# # Writing functions in R

## # Anonymous functions

An anonymous function is, as the name implies, not assigned a name. This can be useful when the function is a part of a larger operation, but in itself does not take much place. One frequent use-case for anonymous functions is within the `*apply` family of Base functions.

Calculate the root mean square for each column in a `data.frame`:

``````df <- data.frame(first=5:9, second=(0:4)^2, third=-1:3)

apply(df, 2, function(x) { sqrt(sum(x^2)) })
first    second     third
15.968719 18.814888  3.872983

``````

Create a sequence of step-length one from the smallest to the largest value for each row in a matrix.

``````x <- sample(1:6, 12, replace=TRUE)
mat <- matrix(x, nrow=3)

apply(mat, 1, function(x) { seq(min(x), max(x)) })

``````

An anonymous function can also stand on its own:

``````(function() { 1 })()
[1] 1

``````

is equivalent to

``````f <- function() { 1 })
f()
[1] 1

``````

## # RStudio code snippets

This is just a small hack for those who use self-defined functions often.
Type "fun" RStudio IDE and hit TAB.

(opens new window)

The result will be a skeleton of a new function.

``````name <- function(variables) {

}

``````

One can easily define their own snippet template, i.e. like the one below

``````name <- function(df, x, y) {
require(tidyverse)
out <-
return(out)
}

``````

The option is `Edit Snippets` in the `Global Options -> Code` menu.

## # Named functions

R is full of functions, it is after all a functional programming language (opens new window), but sometimes the precise function you need isn't provided in the Base resources. You could conceivably install a package (opens new window) containing the function, but maybe your requirements are just so specific that no pre-made function fits the bill? Then you're left with the option of making your own.

A function can be very simple, to the point of being being pretty much pointless.

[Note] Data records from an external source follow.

@[simp] theorem State.clr_pending (s : State) (x : Fld) : (s.clr x).pending = s.pending := State.putReg_pending ..
@[simp] theorem State.clr_clk (s : State) (x : Fld) : (s.clr x).clk = s.clk := State.putReg_clk ..
@[simp] theorem State.clr_free (s : State) (x : Fld) : (s.clr x).free = s.free := State.putReg_free ..
@[simp] theorem State.clr_nt (s : State) (x : Fld) : (s.clr x).nt = s.nt := State.putReg_nt ..
@[simp] theorem State.clr_inc (s : State) (x : Fld) : (s.clr x).inc = s.inc := State.putReg_inc ..
@[simp] theorem State.clr_host (s : State) (x : Fld) : (s.clr x).host = s.host := State.putReg_host ..
@[simp] theorem State.clr_evt (s : State) (x : Fld) : (s.clr x).evt = s.evt := State.putReg_evt ..
@[simp] theorem State.clr_cyc (s : State) (x : Fld) : (s.clr x).cyc = s.cyc := State.putReg_cyc ..
@[simp] theorem State.clr_chn (s : State) (x : Fld) : (s.clr x).chn = s.chn := State.putReg_chn ..
@[simp] theorem State.clr_est (s : State) (x : Fld) : (s.clr x).est = s.est := State.putReg_est ..
@[simp] theorem State.clr_cap (s : State) (x : Fld) : (s.clr x).cap = s.cap := State.putReg_cap ..
@[simp] theorem State.clr_dsp (s : State) (x : Fld) : (s.clr x).dsp = s.dsp := State.putReg_dsp ..
@[simp] theorem State.clr_piers (s : State) (x : Fld) : (s.clr x).piers = s.piers := State.putReg_piers ..
@[simp] theorem State.clr_axes (s : State) (x : Fld) : (s.clr x).axes = s.axes := State.putReg_axes ..
@[simp] theorem State.clr_deck (s : State) (x : Fld) : (s.clr x).deck = s.deck := State.putReg_deck ..
@[simp] theorem State.clr_pwr (s : State) (x : Fld) : (s.clr x).pwr = s.pwr := State.putReg_pwr ..
@[simp] theorem State.clr_hif (s : State) (x : Fld) : (s.clr x).hif = s.hif := State.putReg_hif ..
@[simp] theorem State.clr_ring (s : State) (x : Fld) : (s.clr x).ring = s.ring := State.putReg_ring ..
@[simp] theorem State.clr_twn (s : State) (x : Fld) : (s.clr x).twn = s.twn := State.putReg_twn ..
@[simp] theorem State.clr_kst (s : State) (x : Fld) : (s.clr x).kst = s.kst := State.putReg_kst ..
@[simp] theorem State.clr_acq (s : State) (x : Fld) : (s.clr x).acq = s.acq := State.putReg_acq ..
@[simp] theorem State.clr_nvs (s : State) (x : Fld) : (s.clr x).nvs = s.nvs := State.putReg_nvs ..
@[simp] theorem State.clr_krefLost (s : State) (x : Fld) : (s.clr x).krefLost = s.krefLost := State.putReg_krefLost ..
@[simp] theorem State.clr_sysLost (s : State) (x : Fld) : (s.clr x).sysLost = s.sysLost := State.putReg_sysLost ..
@[simp] theorem State.clr_fbDone (s : State) (x : Fld) : (s.clr x).fbDone = s.fbDone := State.putReg_fbDone ..
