-- ==== Sys2Proof/Laws/FrameUnits.lean ====
section
/-! SUPPORT. The frame of each operation and of each command of the engines, the tables, chainage, dispatch and the mailbox: the parts and the registers it may change.
Each hypothesis says that the frame's set of registers holds one register that the operation writes. -/

set_option linter.all false
set_option maxRecDepth 4000

namespace Sys2Proof.Machine

theorem State.hostWrite_frame {W : Nat → Prop} {ps : List Part} {s0 : State} (s : State) (failed : Bool) (g : State → State) (hw0 : W (R.GLB_ACC_ERR)) (hsub : ∀ p ∈ ([] : List Part), p ∈ ps) (h0 : Frame ps W s0 s) (hg : ∀ u, Frame ps W s0 u → Frame ps W s0 (g u)) : Frame ps W s0 (State.hostWrite s failed g) := by
  unfold State.hostWrite
  extract_lets x0
  with_reducible refine Frame.iteOf ?_ ?_
  assumption
  with_reducible refine Frame.iteOf ?_ ?_
  refine hg _ ?_
  assumption
  with_reducible refine Frame.iteOf ?_ ?_
  with_reducible refine Frame.iteOf ?_ ?_
  refine hg _ ?_
  assumption
  assumption
  with_reducible refine Frame.incSat ?_ ?_
  assumption
  exact hw0

theorem State.bar0Write_frame {W : Nat → Prop} {ps : List Part} {s0 : State} (s : State) (a : ℕ) (g : State → State) (hw0 : W (R.GLB_ACC_ERR)) (hsub : ∀ p ∈ ([] : List Part), p ∈ ps) (h0 : Frame ps W s0 s) (hg : ∀ u, Frame ps W s0 u → Frame ps W s0 (g u)) : Frame ps W s0 (State.bar0Write s a g) := by
  unfold State.bar0Write
  with_reducible refine State.hostWrite_frame _ _ _ ?_ (fun p hp => hsub p (by revert p hp; decide)) ?_ ?_
  exact hw0
  assumption
  intro u0 hu1
  refine hg _ ?_
  assumption

theorem State.evtPend_frame {W : Nat → Prop} (s : State) (src : ℕ) (hw0 : W (R.EVT_PEND (src / 32))) : Frame [] W s (State.evtPend s src) := by
  unfold State.evtPend
  extract_lets x0
  with_reducible refine Frame.putReg ?_ ?_
  exact Frame.refl ..
  exact hw0

theorem State.evtLose_frame {W : Nat → Prop} (s : State) (hw0 : W (R.EVT_LOST_CNT)) (hw1 : W (R.EVT_STAT)) : Frame [.evt] W s (State.evtLose s) := by
  unfold State.evtLose
  extract_lets x0 x1 x2 x3
  have hx1 : Frame [.evt] W s x1 := by
    (with_reducible conv => arg 4; whnf)
    with_reducible refine Frame.iteOf ?_ ?_
    exact Frame.refl ..
    ((with_reducible refine Frame.upd ?_ ?_); on_goal 2 => (intro p hp; cases p <;> first | exact (hp (by decide)).elim | (dsimp only [Part.same] <;> fail)))
    exact Frame.refl ..
  have hx3 : Frame [.evt] W s x3 := by
    (with_reducible conv => arg 4; whnf)
    ((with_reducible refine Frame.upd ?_ ?_); on_goal 2 => (intro p hp; cases p <;> first | exact (hp (by decide)).elim | (dsimp only [Part.same] <;> fail)))
    exact hx1
  with_reducible refine Frame.set1 ?_ ?_
  with_reducible refine Frame.incSat ?_ ?_
  exact hx3
  exact hw0; exact hw1

theorem State.evtSecond_frame {W : Nat → Prop} (s : State) (src : ℕ) (detail : BitVec 16) (data : Word) (hw0 : W (R.EVT_LOST_CNT)) (hw1 : W (R.EVT_STAT)) : Frame [.evt] W s (State.evtSecond s src detail data) := by
  unfold State.evtSecond
  split
  with_reducible refine Frame.step ?_ (State.evtLose_frame _ ?_ ?_) (by decide)
  exact Frame.refl ..
  exact hw0; exact hw1
  with_reducible refine Frame.iteOf ?_ ?_
  ((with_reducible refine Frame.upd ?_ ?_); on_goal 2 => (intro p hp; cases p <;> first | exact (hp (by decide)).elim | (dsimp only [Part.same] <;> fail)))
  exact Frame.refl ..
  with_reducible refine Frame.step ?_ (State.evtLose_frame _ ?_ ?_) (by decide)
  exact Frame.refl ..
  exact hw0; exact hw1

theorem State.raise_frame {W : Nat → Prop} (s : State) (src : ℕ) (detail : ℕ) (data : Word) (hw0 : W (R.EVT_PEND (src / 32))) (hw1 : W (R.EVT_LOST_CNT)) (hw2 : W (R.EVT_STAT)) : Frame [.evt] W s (State.raise s src detail data) := by
  unfold State.raise
  extract_lets x0 x1 x2 x3 x4 x5 x6 x7
  have hx1 : Frame [.evt] W s x1 := by
    (with_reducible conv => arg 4; whnf)
    with_reducible refine Frame.step ?_ (State.evtPend_frame _ _ ?_) (by decide)
    exact Frame.refl ..
    exact hw0
  have hx4 : Frame [.evt] W s x4 := by
    (with_reducible conv => arg 4; whnf)
    with_reducible refine Frame.iteOf ?_ ?_
    with_reducible refine Frame.step ?_ (State.evtLose_frame _ ?_ ?_) (by decide)
    exact hx1
    exact hw1; exact hw2
    exact hx1
  split
  ((with_reducible refine Frame.upd ?_ ?_); on_goal 2 => (intro p hp; cases p <;> first | exact (hp (by decide)).elim | (dsimp only [Part.same] <;> fail)))
  exact hx4
  with_reducible refine Frame.iteOf ?_ ?_
  extract_lets x8
  ((with_reducible refine Frame.upd ?_ ?_); on_goal 2 => (intro p hp; cases p <;> first | exact (hp (by decide)).elim | (dsimp only [Part.same] <;> fail)))
  exact hx4
  with_reducible refine Frame.iteOf ?_ ?_
  with_reducible refine Frame.step ?_ (State.evtSecond_frame _ _ _ _ ?_ ?_) (by decide)
  exact hx4
  exact hw1; exact hw2
  exact hx4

It doesn't even need to take an argument:

``````one <- function() { 1 }
one()
[1] 1

two <- function() { 1 + 1 }
two()
[1] 2

``````

What's between the curly braces `{ }` is the function proper. As long as you can fit everything on a single line they aren't strictly needed, but can be useful to keep things organized.

A function can be very simple, yet highly specific. This function takes as input a vector (`vec` in this example) and outputs the same vector with the vector's length (6 in this case) subtracted from each of the vector's elements.

``````vec <- 4:9
subtract.length <- function(x) { x - length(x) }
subtract.length(vec)
[1] -2 -1  0  1  2  3

``````

Notice that `length()` is in itself a pre-supplied (i.e. Base) function. You can of course use a previously self-made function within another self-made function, as well as assign variables and perform other operations while spanning several lines:

``````vec2 <- (4:7)/2

msdf <- function(x, multiplier=4) {
mult <- x * multiplier
subl <- subtract.length(x)
data.frame(mult, subl)
}

msdf(vec2, 5)
mult subl
1 10.0 -2.0
2 12.5 -1.5
3 15.0 -1.0
4 17.5 -0.5

``````

`multiplier=4` makes sure that `4` is the default value of the argument `multiplier`, if no value is given when calling the function `4` is what will be used.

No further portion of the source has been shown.